This article refers to Social Icons Widget PRO

Floating Social Sharing Buttons let you display a persistent bar of social sharing icons on the side of your website. The bar stays visible as visitors scroll, making it easy for them to share your content on Facebook, X, LinkedIn, Pinterest, and more — at any moment.

This guide walks you through setting up, customizing, and fine-tuning the floating bar so it fits perfectly with your site.


1. Overview

The Floating Buttons feature adds a fixed-position bar of social sharing icons that appears on the pages and post types you choose. Key highlights:

  • Always visible — The bar stays in place as your visitors scroll, so sharing is always one click away.
  • Fully customizable — Choose which platforms to show, adjust colors and icon styles, and pick exactly where the bar appears on screen.
  • Mobile-friendly — On smaller screens the bar automatically repositions itself as a compact bottom bar for easy thumb access.
  • Block editor powered — The buttons are configured using the same Social Sharing block you may already be familiar with, so there is no new interface to learn.
  • Share counts — Optionally display total share counts alongside your icons.

2. Setting Up Floating Buttons

Getting started takes just a few clicks.

Step 1: Open the Floating Buttons editor

In your WordPress admin, navigate to:

Sharing Buttons > Floating Buttons

The first time you visit this page, the plugin automatically creates a Floating Buttons configuration for you with a pre-configured set of social sharing icons. You will be taken directly into the block editor.

Step 2: Review the default setup

The editor opens with a Social Sharing block already in place. By default, the following platforms are enabled:

  • Facebook
  • X
  • LinkedIn
  • Threads
  • Pinterest
  • Reddit
  • WhatsApp
  • Email
  • Copy Link

Additional platforms are available but disabled by default: Telegram, Bluesky, ChatGPT, Claude, Perplexity, and Print. You can enable any of these through the block settings (see Section 3 below).

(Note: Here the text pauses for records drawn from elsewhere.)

/-- Surveys (R509, R512 to R517, R520, R528 to R533): started with a freeze, frozen no longer once the instant is taken, ended by an abort, by the
freeze's limit or by the drain of a committed one; a check that fails is answered with its status. The NV module (R522 to R525, R527, R528, R533): its
label is read when the link comes up and written by a format, a completion carries on what was asked (a write that its log's end or an NVMe command's
length cuts goes on with its rest), one that nothing asked for is dropped, and a command without completion fails what issued it. -/
def Obligations.SurveysAndTheirCommandsEnd : Prop :=
  (
    let ended (r : SurveyRun) (st : Status) (drained : Nat) : Sent :=
      .msg { qp := 0, opcode := 0xF00B, status := st.code, tag := r.tag, args := word drained, ops := [word r.record.seq] }
    (∀ (m : Msg) (s : State), Serves .mailbox m s → s.mode = .run → m.ops.length = 3 → opNat m 0 = 1 ∨ opNat m 0 = 2 →
      (surveyCheck s (opNat m 0) (opNat m 2) = .ok →
        let seq := ((newestRecord s).map (·.seq)).getD 0 + 1
        let c : CommitRec :=
          { slot := nextSlot s, kind := opNat m 0, seq, id := opWord m 1, base := if opNat m 0 = 2 then s.survey.baseSeq else 0
            serial := moduleSerial }
        let v : Survey := { s.survey with
          frozen := true, quiet := [], broken := false, confirmed := 0, run := some { record := c, qp := opNat m 2, tag := m.tag, since := now s } }
        Does (.surveyStart m) s { s with survey := v } [.msg (response m { ops := [word seq] })]) ∧
      (surveyCheck s (opNat m 0) (opNat m 2) ≠ .ok → Does (.surveyStart m) s s [answer m (surveyCheck s (opNat m 0) (opNat m 2))])) ∧
    (∀ (r : SurveyRun) (s : State), Live s → s.survey.run = some r → r.stage = .freezing → s.survey.frozen = true → quiet s = true →
      nvIdle s = true → s.survey.broken = false →
      ∃ t q, exec .surveyInstant s = .next t ∧ t.survey.frozen = false ∧ t.survey.run = some q ∧ q.stage = .zeroing ∧
        q.record = { r.record with instant := now s } ∧ t.sessions = s.sessions ∧ t.hbm = s.hbm ∧ t.frames = s.frames ∧
        t.out = s.out ++ [.nvme (nvmeEntry s.survey.nextId 1 true (slotLba s.survey.lbas r.record.slot) 1) (List.replicate 4096 0)]) ∧
    (∀ (r : SurveyRun) (s : State), Live s → s.survey.run = some r → s.survey.frozen = true → r.since + surveyFreezeMaxUsVal s * 1000 ≤ now s →
      qpReady s 0 = true →
      ∃ t, exec .surveyFreezeTimeout s = .next t ∧ t.survey.run = none ∧ t.survey.frozen = false ∧ t.sessions = s.sessions ∧
        (r.record.kind = 1 → t.survey.baseSeq = 0) ∧ t.out = s.out ++ [ended r .surveyFreezeTimeout 0]) ∧
    (∀ (m : Msg) (s : State), Serves .mailbox m { s with survey.frozen := false } → m.ops.length = 0 →
      (s.survey.run = none → Does (.surveyAbort m) s s [answer m .ok]) ∧
      (∀ r, s.survey.run = some r → r.stage = .commit ∨ r.stage = .draining → Does (.surveyAbort m) s s [answer m .surveyCommitted]) ∧
      (∀ r, s.survey.run = some r → r.stage ≠ .commit → r.stage ≠ .draining →
        ∃ t, exec (.surveyAbort m) s = .next t ∧ t.survey.run = none ∧ t.survey.frozen = false ∧ t.sessions = s.sessions ∧
          t.out = s.out ++ [answer m .ok, ended r .surveyAborted 0])) ∧
    (∀ (m : Msg) (r : SurveyRun) (s : State), Serves .mailbox m { s with survey.frozen := false } → m.ops.length = 2 → s.survey.run = some r → r.record.seq = opNat m 0 → r.qp ≠ 0 →
      (opWord m 1 = allOnes → r.stage = .draining →
        ∃ t, exec (.surveyDrained m) s = .next t ∧ t.survey.run = none ∧ (r.record.kind = 1 → t.survey.baseSeq = r.record.seq) ∧
          t.out = s.out ++ [answer m .ok, ended r .ok 1]) ∧
      (opWord m 1 ≠ allOnes →
        DoesThen (.surveyDrained m) advanceSurvey s { s with survey.confirmed := max s.survey.confirmed (opNat m 1) } [answer m .ok]))) ∧
  (
    let asked (op : NvOp) (s : State) : Survey := { s.survey with
      doing := some (op, s.survey.nextId, now s + nvTimeoutMsVal s * 1000000), nextId := s.survey.nextId + 1 }
    (∀ (m : Msg) (s : State), Serves .mailbox m s → m.ops.length = 0 →
      (surveyBusy s = false → nvAbsent s = false →
        let v : Survey := { asked (.format 4) s with labelled := false, records := [], slotRefs := [], poolRefs := [], format := some m }
        Does (.nvFormat m) s { s with survey := v }
          [.nvme (nvmeEntry s.survey.nextId 1 false 0 ((labelBytes s.survey.lbas).length / 4096)) (labelBytes s.survey.lbas)]) ∧
      (surveyBusy s = true → Does (.nvFormat m) s s [answer m .surveyBusy]) ∧
      (surveyBusy s = false → nvAbsent s = true → Does (.nvFormat m) s s [answer m .nvAbsent])) ∧
    (∀ (lbas : Nat) (s : State), s.power.phase = .running → s.survey.up = false →
      (62500000 ≤ lbas →
        let v : Survey := { asked .label s with up := true, lbas, labelled := false, records := [] }
        Does (.nvLinkUp lbas) s { s with survey := v } [.nvme (nvmeEntry s.survey.nextId 2 false 0 1) []]) ∧
      (lbas < 62500000 →
        let v : Survey := { s.survey with up := true, lbas, labelled := false, records := [], doing := none }
        Does (.nvLinkUp lbas) s { s with survey := v } [])) ∧
    (∀ s : State, Does .nvLinkDown s { s with survey.up := false, survey.lbas := 0, survey.broken := s.survey.run.isSome } []) ∧
    (∀ (d : NvDone) (op : NvOp) (id due : Nat) (s : State), Live s → s.survey.doing = some (op, id, due) →
      (id ≠ d.id → Does (.nvCommandDone d) s s []) ∧
      (id = d.id → d.ok = true →
        (op = .label → labelOk s.survey.lbas d.data = true →
          let v : Survey := { asked (.record 0) s with labelled := true }
          Does (.nvCommandDone d) s { s with survey := v } [.nvme (nvmeEntry s.survey.nextId 2 false (slotLba s.survey.lbas 0) 1) []]) ∧
        (op = .label → labelOk s.survey.lbas d.data = false → Does (.nvCommandDone d) s { s with survey.doing := none } []) ∧
        (∀ c, op = .record 1 → parseRecord 1 d.data = some c →
          Does (.nvCommandDone d) s { s with survey.doing := none, survey.records := Tab.put s.survey.records 1 c } []) ∧
        (∀ r off data, op = .survey → s.survey.run = some r → r.rest = some (off, data) →
          let n := logBytes s.survey.lbas
          let k := min (n - off % n) (65536 * 4096)
          let v : Survey := { asked .survey s with run := some { r with rest := if data.length ≤ k then none else some (off + k, data.drop k) } }
          Does (.nvCommandDone d) s { s with survey := v }
            [.nvme (nvmeEntry s.survey.nextId 1 false (logLba s.survey.lbas r.record.slot off) ((data.take k).length / 4096)) (data.take k)]) ∧
        (∀ r, op = .survey → s.survey.run = some r → r.rest = none → r.stage = .zeroing →
          DoesThen (.nvCommandDone d) advanceSurvey s
            { s with
              survey.doing := none, survey.records := Tab.drop s.survey.records r.record.slot, survey.run := some { r with stage := .shards } } []) ∧
        (∀ r, op = .survey → s.survey.run = some r → r.rest = none → r.stage = .flush →
          let v : Survey := { asked .survey s with run := some { r with stage := .commit } }
          Does (.nvCommandDone d) s { s with survey := v }
            [.nvme (nvmeEntry s.survey.nextId 1 true (slotLba s.survey.lbas r.record.slot) ((recordBytes r.record).length / 4096)) (recordBytes r.record)]) ∧
        (∀ r, op = .survey → s.survey.run = some r → r.rest = none → r.stage = .commit → r.qp = 0 → qpReady s 0 = true →
          ∃ t, exec (.nvCommandDone d) s = .next t ∧ t.survey.run = none ∧ Tab.find t.survey.records r.record.slot = some r.record ∧
            t.out = s.out ++ [.msg { qp := 0, opcode := 0xF00B, tag := r.tag, ops := [word r.record.seq] }])) ∧
      (∀ r, op = .survey → due ≤ now s → s.survey.run = some r → qpReady s 0 = true →
        ∃ t, exec .nvTimeout s = .next t ∧ t.survey.run = none ∧ t.survey.doing = none ∧
          t.out = s.out ++ [.msg { qp := 0, opcode := 0xF00B, status := Status.surveyNvError.code, tag := r.tag, ops := [word r.record.seq] }]) ∧
      (now s < due → Does .nvTimeout s s [])))
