-- ==== Sys2Proof/Laws/OrdJobs.lean ====
section
/-!
SUPPORT. The operations of Machine/Jobs.lean are ordinary.
-/
namespace Sys2Proof.Machine

theorem execJobOpen_ord {s₀ s : State} {m : Msg} (h₀ : Ordinary s₀ s) :
    OrdN s₀ (execJobOpen m s) := by
  unfold execJobOpen
  repeat' (first | apply ordN_next | with_reducible assumption | simp only [ord_upd] | (with_reducible refine request_ord ?_ (fun _ _ => ?_)) | with_reducible (apply refuse_ord) | with_reducible (apply settleJobs_ord) | with_reducible (apply respond_ord) | with_reducible (apply touchJobs_ord) | with_reducible (apply bump_ord) | with_reducible (apply deny_ord) | split)

theorem execJobAdd_ord {s₀ s : State} {m : Msg} (h₀ : Ordinary s₀ s) :
    OrdN s₀ (execJobAdd m s) := by
  unfold execJobAdd
  repeat' (first | apply ordN_next | with_reducible assumption | simp only [ord_upd] | (with_reducible refine request_ord ?_ (fun _ _ => ?_)) | with_reducible (apply refuse_ord) | with_reducible (apply touchJobs_ord) | with_reducible (apply deny_ord) | split)

theorem execJobClose_ord {s₀ s : State} {m : Msg} (h₀ : Ordinary s₀ s) :
    OrdN s₀ (execJobClose m s) := by
  unfold execJobClose
  repeat' (first | apply ordN_next | with_reducible assumption | simp only [ord_upd] | (with_reducible refine request_ord ?_ (fun _ _ => ?_)) | with_reducible (apply refuse_ord) | with_reducible (apply settleJobs_ord) | split)

theorem execJobGrant_ord {s₀ s : State} {p : Nat} (h₀ : Ordinary s₀ s) :
    OrdN s₀ (execJobGrant p s) := by
  unfold execJobGrant
  repeat' (first | apply ordN_next | with_reducible assumption | simp only [ord_upd] | with_reducible (apply engineHeld_ord) | with_reducible (apply modPart_ord) | with_reducible (apply touchJobs_ord) | with_reducible (apply pmu_ord) | split)

theorem abandonWaits_ord {s₀ s : State} {p : Nat} (h₀ : Ordinary s₀ s) :
    Ordinary s₀ (abandonWaits p s) := by
  unfold abandonWaits
  repeat' (first | with_reducible assumption | simp only [ord_upd] | with_reducible (apply setFielder_ord) | (refine ord_foldl (fun _ _ _ => ?_) ?_))

theorem execJobCut_ord {s₀ s : State} {p : Nat} (h₀ : Ordinary s₀ s) :
    OrdN s₀ (execJobCut p s) := by
  unfold execJobCut
  repeat' (first | apply ordN_next | with_reducible assumption | simp only [ord_upd] | with_reducible (apply engineHeld_ord) | with_reducible (apply abandonWaits_ord) | with_reducible (apply releaseSet_ord) | with_reducible (apply bump_ord) | with_reducible (apply touchJobs_ord) | with_reducible (apply pmu_ord) | split)

theorem execJobIdleRelease_ord {s₀ s : State} {p : Nat} (h₀ : Ordinary s₀ s) :
    OrdN s₀ (execJobIdleRelease p s) := by
  unfold execJobIdleRelease
  repeat' (first | apply ordN_next | with_reducible assumption | with_reducible (apply engineHeld_ord) | with_reducible (apply touchJobs_ord) | with_reducible (apply bump_ord) | with_reducible (apply releaseSet_ord) | split)

theorem execRolePeriod_ord {s₀ s : State} (h₀ : Ordinary s₀ s) :
    OrdN s₀ (execRolePeriod s) := by
  unfold execRolePeriod
  repeat' (first | apply ordN_next | with_reducible assumption | simp only [ord_upd] | with_reducible (apply engine_ord) | with_reducible (apply modPart_ord) | (refine ord_foldRange (fun _ _ _ => ?_) ?_) | split)

end Sys2Proof.Machine
end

Step 3: Configure Display Settings

In the right sidebar, locate the Display Settings meta box. This is where you control positioning, visibility, and mobile behavior. At minimum, make sure you have selected at least one post type under “Show Floating Buttons On” so the bar actually appears on your site.

By default, the floating bar is set to display on Posts only.

Step 4: Publish

Click Update (or Publish) to save your configuration. Visit a post on your site to see the floating bar in action.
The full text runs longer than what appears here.